Вот почему Кассандра пришла сюда сразу после того, как ушла от Антонии, чтобы сказать мне, что Антония наконец-то посоветовалась с ней и сделала то, о чём я просил. Мы от души посмеялись над этим.
«Понятно. К сожалению, Антония следила за Кассандрой и связала это с тобой и твоей подготовкой к пантомиме.
Антония не глупа, Цитерис. Боюсь, она раскусила твой маленький замысел, как её расстроить.
«Жаль. Но, думаю, нам всё равно удалось её сильно шокировать, пока это продолжалось».
«Возможно. Но как только Антония предположила, что Кассандра — актриса и мошенница, она сделала и другое предположение: что Кассандра — профессиональная шантажистка».
Ситерис поджала губы. «Возможно. Я и сама рассматривала такую возможность, но не думаю. Кассандра, которую я знала в Александрии, не обладала характером шантажиста. Она не обладала такой жестокостью».
«Люди меняются».
«Нет, Гордиан, люди никогда не меняются; меняются лишь их роли.
И Кассандру ошибочно приняли бы за шантажистку. Тем не менее, я не могу полностью исключить это.
«А если Антония считала себя шантажисткой, то и кто-то другой мог так думать. Правда это или нет, но это могло стать мотивом для её убийства. Что тебе известно о её смерти, Цитерис?»

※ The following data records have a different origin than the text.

-- ==== Sys2Proof/Decode.lean ====
section
/-! DEFINITION. The decoder (R151 to R163, R168), total on every Word and on any list of bytes, and the encoder (R122), both written from the encoding tables of 30_encoding.md. -/

namespace Sys2Proof

/-! ## Bit fields: `extract(W, hi, lo)` at the fixed positions of R83, R153 -/

/-- `W[2:0]` (R81). -/
def fieldOpcode (w : Word) : BitVec 3 := w.extractLsb' 0 3
/-- `W[5:3]`: funct3. -/
def fieldFunct3 (w : Word) : BitVec 3 := w.extractLsb' 3 3
/-- `W[8:6]`: the register field rd. -/
def fieldRd (w : Word) : Reg := w.extractLsb' 6 3
/-- `W[11:9]`: the register field rs. -/
def fieldRs (w : Word) : Reg := w.extractLsb' 9 3
/-- `W[15:12]`: funct4 of the R class, the 4-bit immediate of the B, S and L classes. -/
def fieldTop4 (w : Word) : BitVec 4 := w.extractLsb' 12 4
/-- `W[15:9]`: the I class's raw immediate. -/
def fieldImm7 (w : Word) : BitVec 7 := w.extractLsb' 9 7
/-- `W[15:13]`: the shift selector. -/
def fieldSel3 (w : Word) : BitVec 3 := w.extractLsb' 13 3
/-- `W[12:9]`: the shift amount. -/
def fieldShamt (w : Word) : BitVec 4 := w.extractLsb' 9 4
/-- `W[15]`: the flag of the J and U classes. -/
def fieldFlag (w : Word) : BitVec 1 := w.extractLsb' 15 1
/-- `W[14:9]`: the middle immediate group of the J and U classes. -/
def fieldHi6 (w : Word) : BitVec 6 := w.extractLsb' 9 6
/-- `W[5:3]`: the low immediate group of the J and U classes. -/
def fieldLo3 (w : Word) : BitVec 3 := w.extractLsb' 3 3
/-- `W[15:6]`: the service code. -/
def fieldSvc (w : Word) : BitVec 10 := w.extractLsb' 6 10

/-! ## Immediates -/

/-- `delta = sext_4(W[15:12])`, the B class's word-index delta (R97). -/
def branchDelta (w : Word) : Int := (fieldTop4 w).toInt
/-- `off = sext_4(W[15:12])`, the S and L classes' byte offset (R98). -/
def byteOffset (w : Word) : Int := (fieldTop4 w).toInt
/-- `delta = sext_9({W[14:9], W[5:3]})`, the J class's word-index delta (R99). -/
def jumpDelta (w : Word) : Int := (fieldHi6 w ++ fieldLo3 w).toInt
/-- `uimm = zext_10({W[14:9], W[5:3], 1'b0})` (R100). -/
def upperImm (w : Word) : Nat := (fieldHi6 w ++ fieldLo3 w ++ 0#1).toNat

/-! ## Classifier, format table, operand assembly -/

/-- The class of an opcode; all eight values are classes (R81, R152). -/
def classify (op : BitVec 3) : FormatClass :=
  match op with
  | 0#3 => .r
  | 1#3 => .i
  | 2#3 => .b
  | 3#3 => .s
  | 4#3 => .l
  | 5#3 => .j
  | 6#3 => .u
  | _ => .sys

/-- The R class's rows, by (funct4, funct3): "both must match" (R105). -/
def lookupR (f4 : BitVec 4) (f3 : BitVec 3) : Option Mnemonic :=
  match f4, f3 with
  | 0b0000#4, 0b000#3 => some .add
  | 0b0001#4, 0b000#3 => some .sub
  | 0b0010#4, 0b001#3 => some .slt
  | 0b0011#4, 0b010#3 => some .sltu
  | 0b0100#4, 0b011#3 => some .sll
  | 0b0101#4, 0b011#3 => some .srl
  | 0b0110#4, 0b011#3 => some .sra
  | 0b0111#4, 0b100#3 => some .or
  | 0b1000#4, 0b101#3 => some .and
  | 0b1001#4, 0b110#3 => some .xor
  | 0b1010#4, 0b111#3 => some .mv
  | 0b1011#4, 0b000#3 => some .jr
  | 0b1100#4, 0b000#3 => some .jalr
  | _, _ => none

/-- The shift rows of the I class, by the prefix `W[15:13]` (R96, R106). -/
def lookupShift (sel : BitVec 3) : Option Mnemonic :=
  match sel with
  | 0b001#3 => some .slli
  | 0b010#3 => some .srli
  | 0b100#3 => some .srai
  | _ => none

/-- The I class's rows (R106). -/
def lookupI (f3 sel : BitVec 3) : Option Mnemonic :=
  match f3 with
  | 0b000#3 => some .addi
  | 0b001#3 => some .slti
  | 0b010#3 => some .sltui
  | 0b011#3 => lookupShift sel
  | 0b100#3 => some .ori
  | 0b101#3 => some .andi
  | 0b110#3 => some .xori
  | _ => some .li

/-- The B class's rows: all eight values are defined (R107). -/
def lookupB (f3 : BitVec 3) : Mnemonic :=
  match f3 with
  | 0b000#3 => .beq
  | 0b001#3 => .bne
  | 0b010#3 => .bz
  | 0b011#3 => .bnz
  | 0b100#3 => .blt
  | 0b101#3 => .bge
  | 0b110#3 => .bltu
  | _ => .bgeu

/-- The S class's rows (R108). -/
def lookupS (f3 : BitVec 3) : Option Mnemonic :=
  match f3 with
  | 0b000#3 => some .sb
  | 0b001#3 => some .sw
  | _ => none

/-- The L class's rows (R109). -/
def lookupL (f3 : BitVec 3) : Option Mnemonic :=
  match f3 with
  | 0b000#3 => some .lb
  | 0b001#3 => some .lw
  | 0b100#3 => some .lbu
  | _ => none

/-- The J class's rows, by the flag (R110). -/
def lookupJ (flag : BitVec 1) : Mnemonic :=
  match flag with
  | 0#1 => .j
  | _ => .jal

/-- The U class's rows, by the flag (R111). -/
def lookupU (flag : BitVec 1) : Mnemonic :=
  match flag with
  | 0#1 => .lui
  | _ => .auipc

/-- The SYS class's row (R112). -/
def lookupSys (f3 : BitVec 3) : Option Mnemonic :=
  match f3 with
  | 0b000#3 => some .ecall
  | _ => none

/-- `lookup(cls, f)`: the format table, "Static, read-only mapping from (format class, selector bits) to mnemonic";
`none` is the table's "no mnemonic found" (R154). -/
def lookup (w : Word) : Option Mnemonic :=
  match classify (fieldOpcode w) with
  | .r => lookupR (fieldTop4 w) (fieldFunct3 w)
  | .i => lookupI (fieldFunct3 w) (fieldSel3 w)
  | .b => some (lookupB (fieldFunct3 w))
  | .s => lookupS (fieldFunct3 w)
  | .l => lookupL (fieldFunct3 w)
  | .j => some (lookupJ (fieldFlag w))
  | .u => some (lookupU (fieldFlag w))
  | .sys => lookupSys (fieldFunct3 w)

/-- `assemble(m, f)`: the operands of each class (R155 to R163, R168). -/
def assemble (m : Mnemonic) (w : Word) : Decoded :=
  match m with
  | .add => .instr (.add (fieldRd w) (fieldRs w))
  | .sub => .instr (.sub (fieldRd w) (fieldRs w))
  | .slt => .instr (.slt (fieldRd w) (fieldRs w))
  | .sltu => .instr (.sltu (fieldRd w) (fieldRs w))
  | .sll => .instr (.sll (fieldRd w) (fieldRs w))
  | .srl => .instr (.srl (fieldRd w) (fieldRs w))
  | .sra => .instr (.sra (fieldRd w) (fieldRs w))
  | .or => .instr (.or (fieldRd w) (fieldRs w))
  | .and => .instr (.and (fieldRd w) (fieldRs w))
  | .xor => .instr (.xor (fieldRd w) (fieldRs w))
  | .mv => .instr (.mv (fieldRd w) (fieldRs w))
  | .jr => .instr (.jr (fieldRd w))
  | .jalr => .instr (.jalr (fieldRd w) (fieldRs w))
  | .addi => .instr (.addi (fieldRd w) (fieldImm7 w))
  | .slti => .instr (.slti (fieldRd w) (fieldImm7 w))
  | .sltui => .instr (.sltui (fieldRd w) (fieldImm7 w))
  | .ori => .instr (.ori (fieldRd w) (fieldImm7 w))
  | .andi => .instr (.andi (fieldRd w) (fieldImm7 w))
  | .xori => .instr (.xori (fieldRd w) (fieldImm7 w))
  | .li => .instr (.li (fieldRd w) (fieldImm7 w))
  | .slli => .instr (.slli (fieldRd w) (fieldShamt w))
  | .srli => .instr (.srli (fieldRd w) (fieldShamt w))
  | .srai => .instr (.srai (fieldRd w) (fieldShamt w))
  | .beq => .instr (.beq (fieldRd w) (fieldRs w) (branchDelta w))
  | .bne => .instr (.bne (fieldRd w) (fieldRs w) (branchDelta w))
  | .bz => .instr (.bz (fieldRd w) (fieldRs w) (branchDelta w))
  | .bnz => .instr (.bnz (fieldRd w) (fieldRs w) (branchDelta w))
  | .blt => .instr (.blt (fieldRd w) (fieldRs w) (branchDelta w))
  | .bge => .instr (.bge (fieldRd w) (fieldRs w) (branchDelta w))
  | .bltu => .instr (.bltu (fieldRd w) (fieldRs w) (branchDelta w))
  | .bgeu => .instr (.bgeu (fieldRd w) (fieldRs w) (branchDelta w))
  | .sb => .instr (.sb (fieldRs w) (byteOffset w) (fieldRd w))
  | .sw => .instr (.sw (fieldRs w) (byteOffset w) (fieldRd w))
  | .lb => .instr (.lb (fieldRd w) (byteOffset w) (fieldRs w))
  | .lw => .instr (.lw (fieldRd w) (byteOffset w) (fieldRs w))
  | .lbu => .instr (.lbu (fieldRd w) (byteOffset w) (fieldRs w))
  | .j => .instr (.j (jumpDelta w))
  | .jal => .instr (.jal (fieldRd w) (jumpDelta w))
  | .lui => .instr (.lui (fieldRd w) (upperImm w))
  | .auipc => .instr (.auipc (fieldRd w) (upperImm w))
  | .ecall => .instr (.ecall (fieldSvc w))
  | .unknown => .unknown

/-- `decode(W)`: total; a Word with no row of the format table is the placeholder UNKNOWN (R151, R168). The target
index and the label of the B and J classes, which need the Word's own index, are added by the decode pass. -/
def decode (w : Word) : Decoded :=
  match lookup w with
  | some m => assemble m w
  | none => .unknown

/-- Is it the program terminator, `Sys(10)` (R172)? -/
def Decoded.isExit (d : Decoded) : Bool :=
  match d with
  | .instr (.ecall svc) => svc == Config.exitCode
  | _ => false

/-! ## Bytes -/

/-- A Word from its two bytes, "low byte first in memory, placed as the low-order bits of the word" (R56). -/
def wordOfBytes (lo hi : Byte) : Word := hi ++ lo

/-- The low byte of a Word (R56). -/
def lowByte (w : Word) : Byte := w.extractLsb' 0 8

/-- The high byte of a Word (R56). -/
def highByte (w : Word) : Byte := w.extractLsb' 8 8

/-- Decoding from a list of bytes: the instruction of the first two and the bytes that follow; `none` when fewer
than two are left, for then there is no Word (R55, R80). -/
def decodeBytes : List Byte → Option (Decoded × List Byte)
  | lo :: hi :: rest => some (decode (wordOfBytes lo hi), rest)
  | _ => none

/-- The instruction of a decoded Word, if it is one. -/
def Decoded.instr? : Decoded → Option Instr
  | .instr i => some i
  | .unknown => none

/-- The Word whose bits the opcode table numbers: `nbits` bits of `w`, every bit above them 0. -/
def tableWord (nbits w : Nat) : Word := BitVec.ofNat 16 (w % 2 ^ nbits)

/-- What the decoder reads from an instruction of the opcode table, laid out low byte first as R56 stores it. -/
def decodeTableWord (nbits w : Nat) : Option Instr :=
  match decodeBytes [lowByte (tableWord nbits w), highByte (tableWord nbits w)] with
  | some (d, _) => d.instr?
  | none => none

/-! ## The encoder (R122): an encoder writes 0 in an ignored field (R116) -/

/-- R class: `f4<<12 | rs<<9 | rd<<6 | f3<<3 | 0b000`. -/
def packR (f4 : BitVec 4) (rs rd f3 : BitVec 3) : Word := f4 ++ rs ++ rd ++ f3 ++ 0b000#3
/-- I class: `imm7<<9 | rd<<6 | f3<<3 | 0b001`. -/
def packI (imm7 : BitVec 7) (rd f3 : BitVec 3) : Word := imm7 ++ rd ++ f3 ++ 0b001#3
/-- I class, shift: `sel<<13 | shamt<<9 | rd<<6 | 0b011<<3 | 0b001`. -/
def packShift (sel : BitVec 3) (shamt : BitVec 4) (rd : BitVec 3) : Word := sel ++ shamt ++ rd ++ 0b011#3 ++ 0b001#3
/-- B class: `(delta mod 16)<<12 | rs<<9 | rd<<6 | f3<<3 | 0b010`. -/
def packB (delta : Int) (rs rd f3 : BitVec 3) : Word := BitVec.ofInt 4 delta ++ rs ++ rd ++ f3 ++ 0b010#3
/-- S class: `(off mod 16)<<12 | rs<<9 | rd<<6 | f3<<3 | 0b011`. -/
def packS (off : Int) (rs rd f3 : BitVec 3) : Word := BitVec.ofInt 4 off ++ rs ++ rd ++ f3 ++ 0b011#3
/-- L class: `(off mod 16)<<12 | rs<<9 | rd<<6 | f3<<3 | 0b100`. -/
def packL (off : Int) (rs rd f3 : BitVec 3) : Word := BitVec.ofInt 4 off ++ rs ++ rd ++ f3 ++ 0b100#3
/-- J and U classes: `flag<<15 | (n9>>3)<<9 | rd<<6 | (n9 & 7)<<3 | op`. -/
def packJU (flag : BitVec 1) (n9 : BitVec 9) (rd op : BitVec 3) : Word :=
  flag ++ n9.extractLsb' 3 6 ++ rd ++ n9.extractLsb' 0 3 ++ op
/-- J class: `d9 = delta mod 512`. -/
def packJ (flag : BitVec 1) (delta : Int) (rd : BitVec 3) : Word := packJU flag (BitVec.ofInt 9 delta) rd 0b101#3
/-- U class: `u9 = uimm / 2`. -/
def packU (flag : BitVec 1) (uimm : Nat) (rd : BitVec 3) : Word := packJU flag (BitVec.ofNat 9 (uimm / 2)) rd 0b110#3
/-- SYS class: `svc<<6 | 0b000<<3 | 0b111`. -/
def packSys (svc : BitVec 10) : Word := svc ++ 0b000#3 ++ 0b111#3

/-- The Word of an instruction (R122), with the selector values of R105 to R112. -/
def encode : Instr → Word
  | .add rd rs => packR 0b0000#4 rs rd 0b000#3
  | .sub rd rs => packR 0b0001#4 rs rd 0b000#3
  | .slt rd rs => packR 0b0010#4 rs rd 0b001#3
  | .sltu rd rs => packR 0b0011#4 rs rd 0b010#3
  | .sll rd rs => packR 0b0100#4 rs rd 0b011#3
  | .srl rd rs => packR 0b0101#4 rs rd 0b011#3
  | .sra rd rs => packR 0b0110#4 rs rd 0b011#3
  | .or rd rs => packR 0b0111#4 rs rd 0b100#3
  | .and rd rs => packR 0b1000#4 rs rd 0b101#3
  | .xor rd rs => packR 0b1001#4 rs rd 0b110#3
  | .mv rd rs => packR 0b1010#4 rs rd 0b111#3
  | .jr rd => packR 0b1011#4 0#3 rd 0b000#3
  | .jalr rd rs => packR 0b1100#4 rs rd 0b000#3
  | .addi rd imm7 => packI imm7 rd 0b000#3
  | .slti rd imm7 => packI imm7 rd 0b001#3
  | .sltui rd imm7 => packI imm7 rd 0b010#3
  | .ori rd imm7 => packI imm7 rd 0b100#3
  | .andi rd imm7 => packI imm7 rd 0b101#3
  | .xori rd imm7 => packI imm7 rd 0b110#3
  | .li rd imm7 => packI imm7 rd 0b111#3
  | .slli rd shamt => packShift 0b001#3 shamt rd
  | .srli rd shamt => packShift 0b010#3 shamt rd
  | .srai rd shamt => packShift 0b100#3 shamt rd
  | .beq rd rs delta => packB delta rs rd 0b000#3
  | .bne rd rs delta => packB delta rs rd 0b001#3
  | .bz rd rs delta => packB delta rs rd 0b010#3
  | .bnz rd rs delta => packB delta rs rd 0b011#3
  | .blt rd rs delta => packB delta rs rd 0b100#3
  | .bge rd rs delta => packB delta rs rd 0b101#3
  | .bltu rd rs delta => packB delta rs rd 0b110#3
  | .bgeu rd rs delta => packB delta rs rd 0b111#3
  | .sb rs off rd => packS off rs rd 0b000#3
  | .sw rs off rd => packS off rs rd 0b001#3
  | .lb rd off rs => packL off rs rd 0b000#3
  | .lw rd off rs => packL off rs rd 0b001#3
  | .lbu rd off rs => packL off rs rd 0b100#3
  | .j delta => packJ 0#1 delta 0#3
  | .jal rd delta => packJ 1#1 delta rd
  | .lui rd uimm => packU 0#1 uimm rd
  | .auipc rd uimm => packU 1#1 uimm rd
  | .ecall svc => packSys svc

/-- The instruction's Word as the two bytes it is stored as, low byte first (R56). -/
def encodeBytes (i : Instr) : List Byte := [lowByte (encode i), highByte (encode i)]

end Sys2Proof
end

«Только то, что, кажется, знают все: она упала на рынке и умерла у тебя на руках. Когда я узнала эту новость, я заплакала.
Бедная Кассандра! Ходят слухи, что её отравили. Так ли это?
Зная её прошлое, я задался вопросом, не оказался ли один из её припадков слишком сильным. Может быть, её убила падучая болезнь?
Я покачала головой. «Нет, её отравили. Кто-то убил Кассандру. Есть ли у тебя какие-нибудь предположения, кто мог это сделать, Цитерис?»
«Кроме Антонии? Нет».
Я кивнул. «А как же Рупа? Что ты можешь о нём рассказать?»
Антония улыбнулась. «Дорогая, милая Рупа. Я ожидала увидеть его на похоронах Кассандры, но его там не было, не так ли?»
«Нет. И он никогда не приходил ко мне домой, чтобы увидеть её тело. Похоже, он полностью исчез после смерти Кассандры».
«Я его точно не видела», — сказала Цитерис. «Должно быть, он прячется, боясь разделить судьбу Кассандры. Бедняжка. Трудно представить, как он мог бы обойтись без неё. Они так сильно любили друг друга».
Я нахмурился. «Кем он был для Кассандры?»
«Она тебе ничего не сказала?»
Я покачал головой.
«Рупа, конечно же, был её младшим братом! Разве вы не видели между ними сходства? Он был с ней, когда Кассандра присоединилась к труппе мимов в Александрии; хозяин счёл правильным купить их вместе, а не разлучать. Мудрый ход с его стороны, ведь Кассандра была бы безутешна, потеряв младшего брата. Рупа зарабатывал себе на жизнь; он даже сам немного играл. Конечно, ничего такого, что требовало бы особого таланта или каких-либо реплик. Он всегда был крупным, даже с раннего возраста, поэтому играл молчаливых стражников, громадных гладиаторов и хрюкающих монстров. Он очень убедительно сыграл Циклопа в сценке про «Улисса». Я играла Цирцею. Кассандра играла Калипсо…»
Я вздохнул. «Я всегда думал, что Рупа — её телохранитель».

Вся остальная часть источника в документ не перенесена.